From the Pen of Carter P. Smith
My wife will be the first to tell you that I am not good with dates, at least the kind of dates that most couples pay some semblance of attention to. In fact, she would argue — correctly, I must confess — that I don’t remember any of them. Birthdays, anniversaries, Valentine’s Day — you name it.
Unless otherwise prompted by a well-intentioned friend or an exasperated mother, I tend to remember them only after they are well in the rear-view mirror. It is a less than endearing trait. Thankfully, my wife’s tolerance for such transgressions is high. She is a saint. Let me shout that for the record.
And yet to be fair, she will not be the least bit surprised to read on this page that I am now calling your attention to a date, albeit one that has nothing to do with her.
March 7, 2012. The setting was rather uninspiring — my front yard. I heard them before I saw them. The telltale raucous cackling high above me in the canopy of the post oaks meant only one thing. One of our now-treasured ornithological rites of spring was on again. The yellow-crowned night-herons had come back again for their annual cycle of courtship, nest building, egg laying and chick rearing. And, we would have a front-row seat for it all.
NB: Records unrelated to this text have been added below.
-- ==== Sys2Proof/Laws/State.lean ====
section
/-! SUPPORT. One lemma per field for each named update of the state and of a core, true by rfl; and what a core reads as
after an update. -/
namespace Sys2Proof.Machine
open Sys2Proof

variable (s : State) (c : Core)


/-! ### State.setCore -/

@[simp] theorem State_setCore_pkg (k : Nat) (d : Core) : (s.setCore k d).pkg = s.pkg := rfl
@[simp] theorem State_setCore_fuses (k : Nat) (d : Core) : (s.setCore k d).fuses = s.fuses := rfl
@[simp] theorem State_setCore_secure (k : Nat) (d : Core) : (s.setCore k d).secure = s.secure := rfl
@[simp] theorem State_setCore_profile (k : Nat) (d : Core) : (s.setCore k d).profile = s.profile := rfl
@[simp] theorem State_setCore_nvm (k : Nat) (d : Core) : (s.setCore k d).nvm = s.nvm := rfl
@[simp] theorem State_setCore_hubs (k : Nat) (d : Core) : (s.setCore k d).hubs = s.hubs := rfl
@[simp] theorem State_setCore_ports (k : Nat) (d : Core) : (s.setCore k d).ports = s.ports := rfl
@[simp] theorem State_setCore_deposits (k : Nat) (d : Core) : (s.setCore k d).deposits = s.deposits := rfl
@[simp] theorem State_setCore_nextDep (k : Nat) (d : Core) : (s.setCore k d).nextDep = s.nextDep := rfl
@[simp] theorem State_setCore_streams (k : Nat) (d : Core) : (s.setCore k d).streams = s.streams := rfl
@[simp] theorem State_setCore_entries (k : Nat) (d : Core) : (s.setCore k d).entries = s.entries := rfl
@[simp] theorem State_setCore_commits (k : Nat) (d : Core) : (s.setCore k d).commits = s.commits := rfl
@[simp] theorem State_setCore_pages (k : Nat) (d : Core) : (s.setCore k d).pages = s.pages := rfl
@[simp] theorem State_setCore_used (k : Nat) (d : Core) : (s.setCore k d).used = s.used := rfl
@[simp] theorem State_setCore_ledgerLost (k : Nat) (d : Core) : (s.setCore k d).ledgerLost = s.ledgerLost := rfl
@[simp] theorem State_setCore_placements (k : Nat) (d : Core) : (s.setCore k d).placements = s.placements := rfl
@[simp] theorem State_setCore_objects (k : Nat) (d : Core) : (s.setCore k d).objects = s.objects := rfl
@[simp] theorem State_setCore_bulk (k : Nat) (d : Core) : (s.setCore k d).bulk = s.bulk := rfl
@[simp] theorem State_setCore_installs (k : Nat) (d : Core) : (s.setCore k d).installs = s.installs := rfl
@[simp] theorem State_setCore_routines (k : Nat) (d : Core) : (s.setCore k d).routines = s.routines := rfl
@[simp] theorem State_setCore_dies (k : Nat) (d : Core) : (s.setCore k d).dies = s.dies := rfl
@[simp] theorem State_setCore_clusters (k : Nat) (d : Core) : (s.setCore k d).clusters = s.clusters := rfl
@[simp] theorem State_setCore_maps (k : Nat) (d : Core) : (s.setCore k d).maps = s.maps := rfl
@[simp] theorem State_setCore_dsm (k : Nat) (d : Core) : (s.setCore k d).dsm = s.dsm := rfl
@[simp] theorem State_setCore_repair (k : Nat) (d : Core) : (s.setCore k d).repair = s.repair := rfl
@[simp] theorem State_setCore_hbmStacks (k : Nat) (d : Core) : (s.setCore k d).hbmStacks = s.hbmStacks := rfl
@[simp] theorem State_setCore_yoke (k : Nat) (d : Core) : (s.setCore k d).yoke = s.yoke := rfl
@[simp] theorem State_setCore_standby (k : Nat) (d : Core) : (s.setCore k d).standby = s.standby := rfl
@[simp] theorem State_setCore_maint (k : Nat) (d : Core) : (s.setCore k d).maint = s.maint := rfl
@[simp] theorem State_setCore_nextAct (k : Nat) (d : Core) : (s.setCore k d).nextAct = s.nextAct := rfl
@[simp] theorem State_setCore_pair (k : Nat) (d : Core) : (s.setCore k d).pair = s.pair := rfl
@[simp] theorem State_setCore_grazer (k : Nat) (d : Core) : (s.setCore k d).grazer = s.grazer := rfl
@[simp] theorem State_setCore_tap (k : Nat) (d : Core) : (s.setCore k d).tap = s.tap := rfl
@[simp] theorem State_setCore_idr (k : Nat) (d : Core) : (s.setCore k d).idr = s.idr := rfl
@[simp] theorem State_setCore_trust (k : Nat) (d : Core) : (s.setCore k d).trust = s.trust := rfl
@[simp] theorem State_setCore_flt (k : Nat) (d : Core) : (s.setCore k d).flt = s.flt := rfl
@[simp] theorem State_setCore_inst (k : Nat) (d : Core) : (s.setCore k d).inst = s.inst := rfl
@[simp] theorem State_setCore_mgmt (k : Nat) (d : Core) : (s.setCore k d).mgmt = s.mgmt := rfl
@[simp] theorem State_setCore_out (k : Nat) (d : Core) : (s.setCore k d).out = s.out := rfl
@[simp] theorem State_setCore_pending (k : Nat) (d : Core) : (s.setCore k d).pending = s.pending := rfl

/-! ### State.modCore -/

@[simp] theorem State_modCore_pkg (k : Nat) (f : Core → Core) : (s.modCore k f).pkg = s.pkg := rfl
@[simp] theorem State_modCore_fuses (k : Nat) (f : Core → Core) : (s.modCore k f).fuses = s.fuses := rfl
@[simp] theorem State_modCore_secure (k : Nat) (f : Core → Core) : (s.modCore k f).secure = s.secure := rfl
@[simp] theorem State_modCore_profile (k : Nat) (f : Core → Core) : (s.modCore k f).profile = s.profile := rfl
@[simp] theorem State_modCore_nvm (k : Nat) (f : Core → Core) : (s.modCore k f).nvm = s.nvm := rfl
@[simp] theorem State_modCore_hubs (k : Nat) (f : Core → Core) : (s.modCore k f).hubs = s.hubs := rfl
@[simp] theorem State_modCore_ports (k : Nat) (f : Core → Core) : (s.modCore k f).ports = s.ports := rfl
@[simp] theorem State_modCore_deposits (k : Nat) (f : Core → Core) : (s.modCore k f).deposits = s.deposits := rfl
@[simp] theorem State_modCore_nextDep (k : Nat) (f : Core → Core) : (s.modCore k f).nextDep = s.nextDep := rfl
@[simp] theorem State_modCore_streams (k : Nat) (f : Core → Core) : (s.modCore k f).streams = s.streams := rfl
@[simp] theorem State_modCore_entries (k : Nat) (f : Core → Core) : (s.modCore k f).entries = s.entries := rfl
@[simp] theorem State_modCore_commits (k : Nat) (f : Core → Core) : (s.modCore k f).commits = s.commits := rfl
@[simp] theorem State_modCore_pages (k : Nat) (f : Core → Core) : (s.modCore k f).pages = s.pages := rfl
@[simp] theorem State_modCore_used (k : Nat) (f : Core → Core) : (s.modCore k f).used = s.used := rfl
@[simp] theorem State_modCore_ledgerLost (k : Nat) (f : Core → Core) : (s.modCore k f).ledgerLost = s.ledgerLost := rfl
@[simp] theorem State_modCore_placements (k : Nat) (f : Core → Core) : (s.modCore k f).placements = s.placements := rfl
@[simp] theorem State_modCore_objects (k : Nat) (f : Core → Core) : (s.modCore k f).objects = s.objects := rfl
@[simp] theorem State_modCore_bulk (k : Nat) (f : Core → Core) : (s.modCore k f).bulk = s.bulk := rfl
@[simp] theorem State_modCore_installs (k : Nat) (f : Core → Core) : (s.modCore k f).installs = s.installs := rfl
@[simp] theorem State_modCore_routines (k : Nat) (f : Core → Core) : (s.modCore k f).routines = s.routines := rfl
@[simp] theorem State_modCore_dies (k : Nat) (f : Core → Core) : (s.modCore k f).dies = s.dies := rfl
@[simp] theorem State_modCore_clusters (k : Nat) (f : Core → Core) : (s.modCore k f).clusters = s.clusters := rfl
@[simp] theorem State_modCore_maps (k : Nat) (f : Core → Core) : (s.modCore k f).maps = s.maps := rfl
@[simp] theorem State_modCore_dsm (k : Nat) (f : Core → Core) : (s.modCore k f).dsm = s.dsm := rfl
@[simp] theorem State_modCore_repair (k : Nat) (f : Core → Core) : (s.modCore k f).repair = s.repair := rfl
@[simp] theorem State_modCore_hbmStacks (k : Nat) (f : Core → Core) : (s.modCore k f).hbmStacks = s.hbmStacks := rfl
@[simp] theorem State_modCore_yoke (k : Nat) (f : Core → Core) : (s.modCore k f).yoke = s.yoke := rfl
@[simp] theorem State_modCore_standby (k : Nat) (f : Core → Core) : (s.modCore k f).standby = s.standby := rfl
@[simp] theorem State_modCore_maint (k : Nat) (f : Core → Core) : (s.modCore k f).maint = s.maint := rfl
@[simp] theorem State_modCore_nextAct (k : Nat) (f : Core → Core) : (s.modCore k f).nextAct = s.nextAct := rfl
@[simp] theorem State_modCore_pair (k : Nat) (f : Core → Core) : (s.modCore k f).pair = s.pair := rfl
@[simp] theorem State_modCore_grazer (k : Nat) (f : Core → Core) : (s.modCore k f).grazer = s.grazer := rfl
@[simp] theorem State_modCore_tap (k : Nat) (f : Core → Core) : (s.modCore k f).tap = s.tap := rfl
@[simp] theorem State_modCore_idr (k : Nat) (f : Core → Core) : (s.modCore k f).idr = s.idr := rfl
@[simp] theorem State_modCore_trust (k : Nat) (f : Core → Core) : (s.modCore k f).trust = s.trust := rfl
@[simp] theorem State_modCore_flt (k : Nat) (f : Core → Core) : (s.modCore k f).flt = s.flt := rfl
@[simp] theorem State_modCore_inst (k : Nat) (f : Core → Core) : (s.modCore k f).inst = s.inst := rfl
@[simp] theorem State_modCore_mgmt (k : Nat) (f : Core → Core) : (s.modCore k f).mgmt = s.mgmt := rfl
@[simp] theorem State_modCore_out (k : Nat) (f : Core → Core) : (s.modCore k f).out = s.out := rfl
@[simp] theorem State_modCore_pending (k : Nat) (f : Core → Core) : (s.modCore k f).pending = s.pending := rfl

/-! ### State.modEntry -/

@[simp] theorem State_modEntry_pkg (n : Nat) (f : Entry → Entry) : (s.modEntry n f).pkg = s.pkg := rfl
@[simp] theorem State_modEntry_fuses (n : Nat) (f : Entry → Entry) : (s.modEntry n f).fuses = s.fuses := rfl
@[simp] theorem State_modEntry_secure (n : Nat) (f : Entry → Entry) : (s.modEntry n f).secure = s.secure := rfl
@[simp] theorem State_modEntry_profile (n : Nat) (f : Entry → Entry) : (s.modEntry n f).profile = s.profile := rfl
@[simp] theorem State_modEntry_nvm (n : Nat) (f : Entry → Entry) : (s.modEntry n f).nvm = s.nvm := rfl
@[simp] theorem State_modEntry_hubs (n : Nat) (f : Entry → Entry) : (s.modEntry n f).hubs = s.hubs := rfl
@[simp] theorem State_modEntry_ports (n : Nat) (f : Entry → Entry) : (s.modEntry n f).ports = s.ports := rfl
@[simp] theorem State_modEntry_cores (n : Nat) (f : Entry → Entry) : (s.modEntry n f).cores = s.cores := rfl
@[simp] theorem State_modEntry_deposits (n : Nat) (f : Entry → Entry) : (s.modEntry n f).deposits = s.deposits := rfl
@[simp] theorem State_modEntry_nextDep (n : Nat) (f : Entry → Entry) : (s.modEntry n f).nextDep = s.nextDep := rfl
@[simp] theorem State_modEntry_streams (n : Nat) (f : Entry → Entry) : (s.modEntry n f).streams = s.streams := rfl
@[simp] theorem State_modEntry_commits (n : Nat) (f : Entry → Entry) : (s.modEntry n f).commits = s.commits := rfl
@[simp] theorem State_modEntry_pages (n : Nat) (f : Entry → Entry) : (s.modEntry n f).pages = s.pages := rfl
@[simp] theorem State_modEntry_used (n : Nat) (f : Entry → Entry) : (s.modEntry n f).used = s.used := rfl
@[simp] theorem State_modEntry_ledgerLost (n : Nat) (f : Entry → Entry) : (s.modEntry n f).ledgerLost = s.ledgerLost := rfl
@[simp] theorem State_modEntry_placements (n : Nat) (f : Entry → Entry) : (s.modEntry n f).placements = s.placements := rfl
@[simp] theorem State_modEntry_objects (n : Nat) (f : Entry → Entry) : (s.modEntry n f).objects = s.objects := rfl
@[simp] theorem State_modEntry_bulk (n : Nat) (f : Entry → Entry) : (s.modEntry n f).bulk = s.bulk := rfl
@[simp] theorem State_modEntry_installs (n : Nat) (f : Entry → Entry) : (s.modEntry n f).installs = s.installs := rfl
@[simp] theorem State_modEntry_routines (n : Nat) (f : Entry → Entry) : (s.modEntry n f).routines = s.routines := rfl
@[simp] theorem State_modEntry_dies (n : Nat) (f : Entry → Entry) : (s.modEntry n f).dies = s.dies := rfl
@[simp] theorem State_modEntry_clusters (n : Nat) (f : Entry → Entry) : (s.modEntry n f).clusters = s.clusters := rfl
@[simp] theorem State_modEntry_maps (n : Nat) (f : Entry → Entry) : (s.modEntry n f).maps = s.maps := rfl
@[simp] theorem State_modEntry_dsm (n : Nat) (f : Entry → Entry) : (s.modEntry n f).dsm = s.dsm := rfl
@[simp] theorem State_modEntry_repair (n : Nat) (f : Entry → Entry) : (s.modEntry n f).repair = s.repair := rfl
@[simp] theorem State_modEntry_hbmStacks (n : Nat) (f : Entry → Entry) : (s.modEntry n f).hbmStacks = s.hbmStacks := rfl
@[simp] theorem State_modEntry_yoke (n : Nat) (f : Entry → Entry) : (s.modEntry n f).yoke = s.yoke := rfl
@[simp] theorem State_modEntry_standby (n : Nat) (f : Entry → Entry) : (s.modEntry n f).standby = s.standby := rfl
@[simp] theorem State_modEntry_maint (n : Nat) (f : Entry → Entry) : (s.modEntry n f).maint = s.maint := rfl
@[simp] theorem State_modEntry_nextAct (n : Nat) (f : Entry → Entry) : (s.modEntry n f).nextAct = s.nextAct := rfl
@[simp] theorem State_modEntry_pair (n : Nat) (f : Entry → Entry) : (s.modEntry n f).pair = s.pair := rfl
@[simp] theorem State_modEntry_grazer (n : Nat) (f : Entry → Entry) : (s.modEntry n f).grazer = s.grazer := rfl
@[simp] theorem State_modEntry_tap (n : Nat) (f : Entry → Entry) : (s.modEntry n f).tap = s.tap := rfl
@[simp] theorem State_modEntry_idr (n : Nat) (f : Entry → Entry) : (s.modEntry n f).idr = s.idr := rfl
@[simp] theorem State_modEntry_trust (n : Nat) (f : Entry → Entry) : (s.modEntry n f).trust = s.trust := rfl
@[simp] theorem State_modEntry_flt (n : Nat) (f : Entry → Entry) : (s.modEntry n f).flt = s.flt := rfl
@[simp] theorem State_modEntry_inst (n : Nat) (f : Entry → Entry) : (s.modEntry n f).inst = s.inst := rfl
@[simp] theorem State_modEntry_mgmt (n : Nat) (f : Entry → Entry) : (s.modEntry n f).mgmt = s.mgmt := rfl
@[simp] theorem State_modEntry_out (n : Nat) (f : Entry → Entry) : (s.modEntry n f).out = s.out := rfl
@[simp] theorem State_modEntry_pending (n : Nat) (f : Entry → Entry) : (s.modEntry n f).pending = s.pending := rfl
When my wife and I purchased our home in a quiet little area just northeast of the University of Texas, we were smitten with the big post oaks that blanketed the neighborhood. We had no idea that the nesting herons would come with them, but come they did.
Our first spring in the house, we were treated with three different pairs of night-herons that staked out their claims in the real estate above us. We watched with great amusement as the males chased after the females with characteristic and unrelenting persistence. At the risk of sounding anthropomorphic, they seemed to be as curious about their new neighbors as we of them. They had a penchant for flying down and landing on the rails around our deck. Our border collie didn’t know what to make of them — they couldn’t exactly be herded or rounded up. Occasionally, one would come down into the yard and march right over to him, a rather hilarious encounter that would puzzle our dog to no end.
We cheered them on as they built their nests, a seemingly rickety and haphazardly arranged jumble of sticks, arranged precariously on the limbs of the post oaks. My wife fretted over them daily, meeting me each evening at the door with a barrage of questions about whether I thought they would pull off a successful hatch. I tried the usual biologist’s explanation that we would have to be patient and to let nature take its due course. She was rarely satisfied with such biological equivocations. She delighted in pointing out their nests to anyone who stopped by the house — friends, family, the mailman and FedEx and UPS guys, the four game wardens who happened to be in the neighborhood, and even the Jehovah’s Witnesses who stopped by one Saturday afternoon. She checked on them incessantly until she finally caught sight of what she was waiting for — the little chicks, six in all, sticking their little fuzzy heads out anxiously awaiting the next little frog or fish hauled over from a nearby creek by one of the parents.
We watched as the chicks grew and grew and ultimately fledged from the nest. It was great fun.
And so it goes with birding and bird watching in the Lone Star State, where we are blessed with more birds than any other state. Thanks to a diverse set of habitats across our state, we can see birds of all plumages — rare ones like the whooping crane and the golden-cheeked warbler, common ones like the scissor-tailed flycatcher and red-tailed hawk, resplendently colorful ones like the green jay and great kiskadee, and coastal specialties like the brown pelican and roseate spoonbill.
If you need a place to look for them, go to the Texas Parks and Wildlife Department’s website and learn about the state’s five wildlife trails or simply stop by one of your nearby state parks and wildlife management areas. I can assure you there will be something there for you to enjoy.
Thanks for caring about your wild things and wild places. They need you more than ever.